Currently, Intel has more than 117,000 devices on Windows* 10, the majority of which are based on 6th and 7th Gen Intel® Core™ vPro® processors. Intel also used the PC refresh process to give refresh-eligible users a new machine alongside the new OS. In the case of PC Refresh, Intel staff were also able to keep their existing PC whilst their new PC was configured and data/personalisation completed.

“Before we introduced our new upgrade process, employees needed to turn their PC over to IT to receive an operating system (OS) upgrade,” explains Malvina Nisman, Windows* 10 product manager for Intel's IT End-User Computing and Collaboration organisation, in a blog post. “Not only was this labor intensive and time consuming, it caused our employees anxiety.

This was due to the fact that more than 3,000 enterprise applications are in use at Intel. And our employees knew that application incompatibility issues, caused by the upgrade, could prevent them from getting back to work.”

That is why application readiness practices, including centralised tracking, standardised testing environment, and strong vendor relationships, were essential in Intel’s adoption of the OS-as-a-service model. It’s important that moves towards ecosystem readiness are taken as early as possible - early engagement and early testing are key to success. For much of its application compatibility testing, Intel used virtual machines running in its data centres. This sped up testing for application owners, without the need to provide them with new hardware or multiple systems. In addition, the virtual machines will also support automated application compatibility testing in future.

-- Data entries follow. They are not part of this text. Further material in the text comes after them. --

-- ==== Sys2Proof/Config.lean ====
section
/-! DEFINITION. What a session or an implementation fixes: the shape of the extension point `Exec`,
the session parameters, and the open parameters, constants without a body. -/

namespace Sys2Proof

/-- The part of a run of `Exec` after its first `WRITE32` (rule R94). A `DecodeError` cannot occur
here, which is obligation (f) of rule R95; `done` carries the count less one, which is obligation
(e); an inductive tree is finite, which is obligation (d). -/
inductive ExecTail where
  /-- A `READ32` and what follows, given the value read. -/
  | read (addr : Addr) (next : Word → ExecTail)
  /-- A `WRITE32` and what follows. -/
  | write (addr : Addr) (val : Word) (next : ExecTail)
  /-- `Done(x', pc', n)` with `n = extra + 1`. -/
  | done (x : Regs) (pc : Word) (extra : Nat)
deriving Inhabited

/-- A run of `Exec` from its start (rules R94, R95): reads, then either a `DecodeError` with its
`info`, or the writing part. Reads and writes are the only accesses it can name (obligations (a),
(b)), and all it depends on is the values read (obligation (c)). -/
inductive ExecProg where
  /-- A `READ32` and what follows, given the value read. -/
  | read (addr : Addr) (next : Word → ExecProg)
  /-- `raise DecodeError(info)` (rule R101). -/
  | decodeError (info : List Word)
  /-- From here on no `DecodeError` is raised. -/
  | commit (tail : ExecTail)
deriving Inhabited

/-- Which strategy is plugged in behind `STEP` (rule R94). -/
inductive Strategy where
  /-- `ExecPlaceholder` (rule R97). -/
  | placeholder
  /-- `ExecNull` (rule R100). -/
  | null
  /-- Any other strategy: the open parameter `Exec` (rule R94), `Config.pluggedExec`. -/
  | plugged
deriving DecidableEq, Repr

/-- The framebuffer synchronisation options the spec defines (rule R58). -/
inductive FbSync where
  | none | rwlock
deriving DecidableEq, Repr

/-- A pixel as the sink receives it: (red, green, blue), one byte each (rules R110, R112). -/
structure Pixel where
  red : Byte
  green : Byte
  blue : Byte
deriving DecidableEq, Repr, Inhabited

/-- `RESET_VECTOR` (rules R6, R13), open. -/
opaque Config.resetVector : Word

/-- `PLACEHOLDER_COLOR` (rules R6, R97), open. -/
opaque Config.placeholderColor : Word

/-- `LOOP_DELAY` (rules R6, R144) is open but positive: this pair `(a, b)` stands for the delay
`(a + 1) / (b + 1)` seconds, which is every positive rational. -/
opaque Config.loopDelayParts : Nat × Nat

/-- `LOOP_DELAY` in seconds (rules R6, R144). -/
def Config.loopDelay : Rat :=
  ((Config.loopDelayParts.1 : Rat) + 1) / ((Config.loopDelayParts.2 : Rat) + 1)

/-- The open parameter `Exec` (rules R6, R94): the run from the registers and the program counter. -/
opaque Config.pluggedExec : Regs → Word → ExecProg

/-- `SinkEncode` (rules R6, R112): the sink's own representation of a pixel, open. -/
opaque Config.sinkEncode : Pixel → List Byte

/-- Free value: which agent moves at the `n`-th unscheduled turn, unless an agent is overdue (rules
R54, R150). -/
opaque Config.freeAgent : Nat → Agent

/-- Free value: how many unscheduled turns pass before the agent of round `n` is overdue; any finite
number, which is all that fairness says (rule R150). -/
opaque Config.freePatience : Nat → Nat

/-- Free value: which of its remaining byte events that agent takes (rules R51, R52). -/
opaque Config.freePick : Nat → Nat

/-- Free value: the seconds that pass before the `n`-th unscheduled turn (rule R141). -/
opaque Config.freeElapse : Nat → Rat

/-- The parameters that keep their value for the session and belong to no block (rules R2, R6). -/
structure Session where
  /-- `TARGET_HZ` (rule R2), read by no rule (R196). -/
  targetHz : Rat
  /-- `RESET_VECTOR` (rule R13). -/
  resetVector : Word
  /-- `PLACEHOLDER_COLOR` (rule R97). -/
  placeholderColor : Word
  /-- `LOOP_DELAY` in seconds (rule R144). -/
  loopDelay : Rat
  /-- `Exec` (rule R94). -/
  strategy : Strategy
  /-- `FB_SYNC` (rule R58). -/
  fbSync : FbSync
deriving DecidableEq, Repr

/-- What construction of a session takes (rules R2, R6, R112, R180). -/
structure SessionParams where
  /-- `S`, the bytes of main memory. -/
  size : Nat
  /-- `W`. -/
  width : Nat
  /-- `H`. -/
  height : Nat
  /-- The width of the attached sink's surface. -/
  sinkWidth : Nat
  /-- The height of the attached sink's surface. -/
  sinkHeight : Nat
  session : Session
deriving DecidableEq, Repr

/-- The reference values of rule R2, the open parameters of rule R6, `FB_SYNC = none` (R58). -/
def SessionParams.reference : SessionParams where
  size := 0x800000
  width := 320
  height := 240
  sinkWidth := 320
  sinkHeight := 240
  session :=
    { targetHz := 60
      resetVector := Config.resetVector
      placeholderColor := Config.placeholderColor
      loopDelay := Config.loopDelay
      strategy := .plugged
      fbSync := .none }

end Sys2Proof
end

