-- ==== Sys2Proof/Tests/Slice0.lean ====
section
/-! SUPPORT. Tests: terms the checks refuse, words written out from the spec's encodings, single steps
from spec/95_test_vectors.md, and for each statement a witness that meets its hypotheses. -/

-- The kernel evaluates these theorems one after another: in parallel their threads take too much memory.
set_option Elab.async false

namespace Sys2Proof.Tests

open Sys2Proof.Machine

/-! ### The small session of spec/95_test_vectors.md: S = 64, W = H = 2 -/

/-- Its parameters: colour FF336699, LOOP_DELAY 1/4, RESET_VECTOR 10 (programs P3, P4). -/
def params (strategy : Strategy) : SessionParams where
  size := 64
  width := 2
  height := 2
  sinkWidth := 2
  sinkHeight := 2
  session :=
    { targetHz := 60
      resetVector := 0x10
      placeholderColor := 0xFF336699
      loopDelay := 1 / 4
      strategy := strategy
      fbSync := .none }

/-- Reset of the small session. -/
def small (strategy : Strategy) : State := State.initial (params strategy)

/-- The small session under `FB_SYNC = rwlock`. -/
def locked : State :=
  let s := small .placeholder
  { s with session := { s.session with fbSync := .rwlock } }

/-- With `isRunning` and no live loop, as V61 and V65 start. -/
def awake (strategy : Strategy) : State :=
  let s := small strategy
  { s with cpu := s.cpu.started }

/-- After `START`: `(Running, true, true)`. -/
def live (strategy : Strategy) : State := spawnLoop (small strategy)

/-- A live loop with the given lifecycle state, frames, window start and clock. -/
def timed (st : SchedState) (frames : Nat) (t0 now rate : Rat) : State :=
  let s := live .placeholder
  { s with
    clock := now
    sched :=
      { schedState := st
        measuredRate := rate
        ctx := some { frames := frames, t0 := t0, idleUntil := t0, activity := .idle } } }

/-- After a halt in `Running` (V94). -/
def haltedLive : State := haltEntry [0x10, 0] (live .null)

/-- A `STOP` has signalled and waits (V109). -/
def stopping : State := (stopSignal (live .placeholder)).setHost .joining

/-- The state with words written to the bus. -/
def wrote (s : State) (ws : List (Addr × Word)) : State := s.setBus (s.bus.writes ws)

/-- Half a `WRITE32 0, FF112233` of the host: its first two bytes are done (V130). -/
def halfWritten (s : State) : State :=
  (wrote s [(0, 0xFF110000)]).setHost (.access (.memWrite 0 0xFF112233 [2, 3]))

/-- A render of the refresh agent that has read nothing yet. -/
def rendering : State :=
  let s := wrote (small .placeholder) [(0, 0xFF123456)]
  s.setRefresh (some (.reading 0 (List.range s.video.fbSize)))

/-- Something of the next state, if there is one. -/
def after {α : Type} (o : Host.Outcome State Fault Refusal) (f : State → α) : Option α :=
  match o with
  | .next t => some (f t)
  | .fault _ => none
  | .refused _ => none

/-- Why a step was refused, if it was. -/
def refusal (o : Host.Outcome State Fault Refusal) : Option Refusal :=
  match o with
  | .next _ => none
  | .fault _ => none
  | .refused r => some r
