-- ==== Sys2Proof/Config.lean ====
section
/-! DEFINITION. What is fixed for every engine of this spec (00_scope.md R6, R7).
The one OPEN parameter, `NCTX`, is the length of the context file of a state (log 1); its value at reset is in Machine/Params.lean. -/

namespace Sys2Proof.Config

/-- Published constant: bytes consumed by one compression (R6, R7). -/
def blockBytes : Nat := 64

/-- Published constant: bytes of output (R6, R7). -/
def digestBytes : Nat := 20

/-- Published constant: the registered object identifier 1.3.36.3.2.1, metadata only (R7). -/
def objectIdentifier : List Nat := [1, 3, 36, 3, 2, 1]

/-- Rounds per line (R6). -/
def rounds : Nat := 80

/-- The least number of context slots (R6, `NCTX`). -/
def minContexts : Nat := 1

/-- The greatest number of context slots (R6, `NCTX`): a context index has 8 bits in a command word. -/
def maxContexts : Nat := 256

/-- The greatest payload of one `ABSORB`: `COUNT` has 16 bits (R6, R63). -/
def maxCount : Nat := 65535

end Sys2Proof.Config
end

In order to ensure a streamlined upgrade process, Intel used a phased approach to testing, as described in an IT@Intel white paper “Advancing the User Experience with Intel® Architecture-Based Laptops and Microsoft Windows* 10”. For in-place self-service upgrades from Windows* 8.1 to Windows* 10, almost a dozen small proofs of concept (PoC) were completed. Testing was then expanded to around 200 users before the accessible and user-friendly upgrade process was rolled out to several thousand devices. Using monitoring tools during these testing phases, Intel found that the failure rate for all self-service upgrades from Windows* 8.1 was less than 5 percent.

A similar test was carried out for the upgrade from an earlier release of Windows* 10 to the latest version, which included several PoCs and a pilot study of around 3,000 users. After successful testing, the process was rolled out to more than 40,000 users in 2017 and expanded to over 100,000 users in 2018. This phased method is enabling Intel to complete a smooth transition to the new OS.

“Developing our self-service, in-place upgrade process for Windows* 10 required multiple phases: Phase 1 (early adopters), Phase 2 (limited deployment), Phase 3 (general availability), and Phase 4 (standard on all devices),” said Nisman. “We are now in Phase 3.”

Speed and flexibility are both major benefits of the new upgrade process which delivers an improved user experience across the board. While a typical IT technician-assisted OS upgrade takes at least half a day, a self-service upgrade can be completed in just 60 to 90 minutes. “Because it is a self-service process, Intel employees can choose when and where they upgrade their PC,” said Nisman. “They can run it at the office while they go to lunch, and come back and resume their work, or they can run it on their laptop when they’re at home.”

What’s more, the expanded Microsoft* servicing cycle for Windows* 10 is a positive development. This used to be set at just 18 months for previous versions of the OS but has been increased to 30 months for Windows* 10, significantly reducing the pain points of the shorter cycle.

Having already experienced the upgrade to Windows* 10, Intel is well placed to share their story with FSI businesses during their own migration to evergreen IT.

“More than 95 percent of the upgrades went smoothly, with our users giving the procedure positive reviews,” said Nisman. “By going through multiple phases, we learned how to improve the process and we have much more to share.”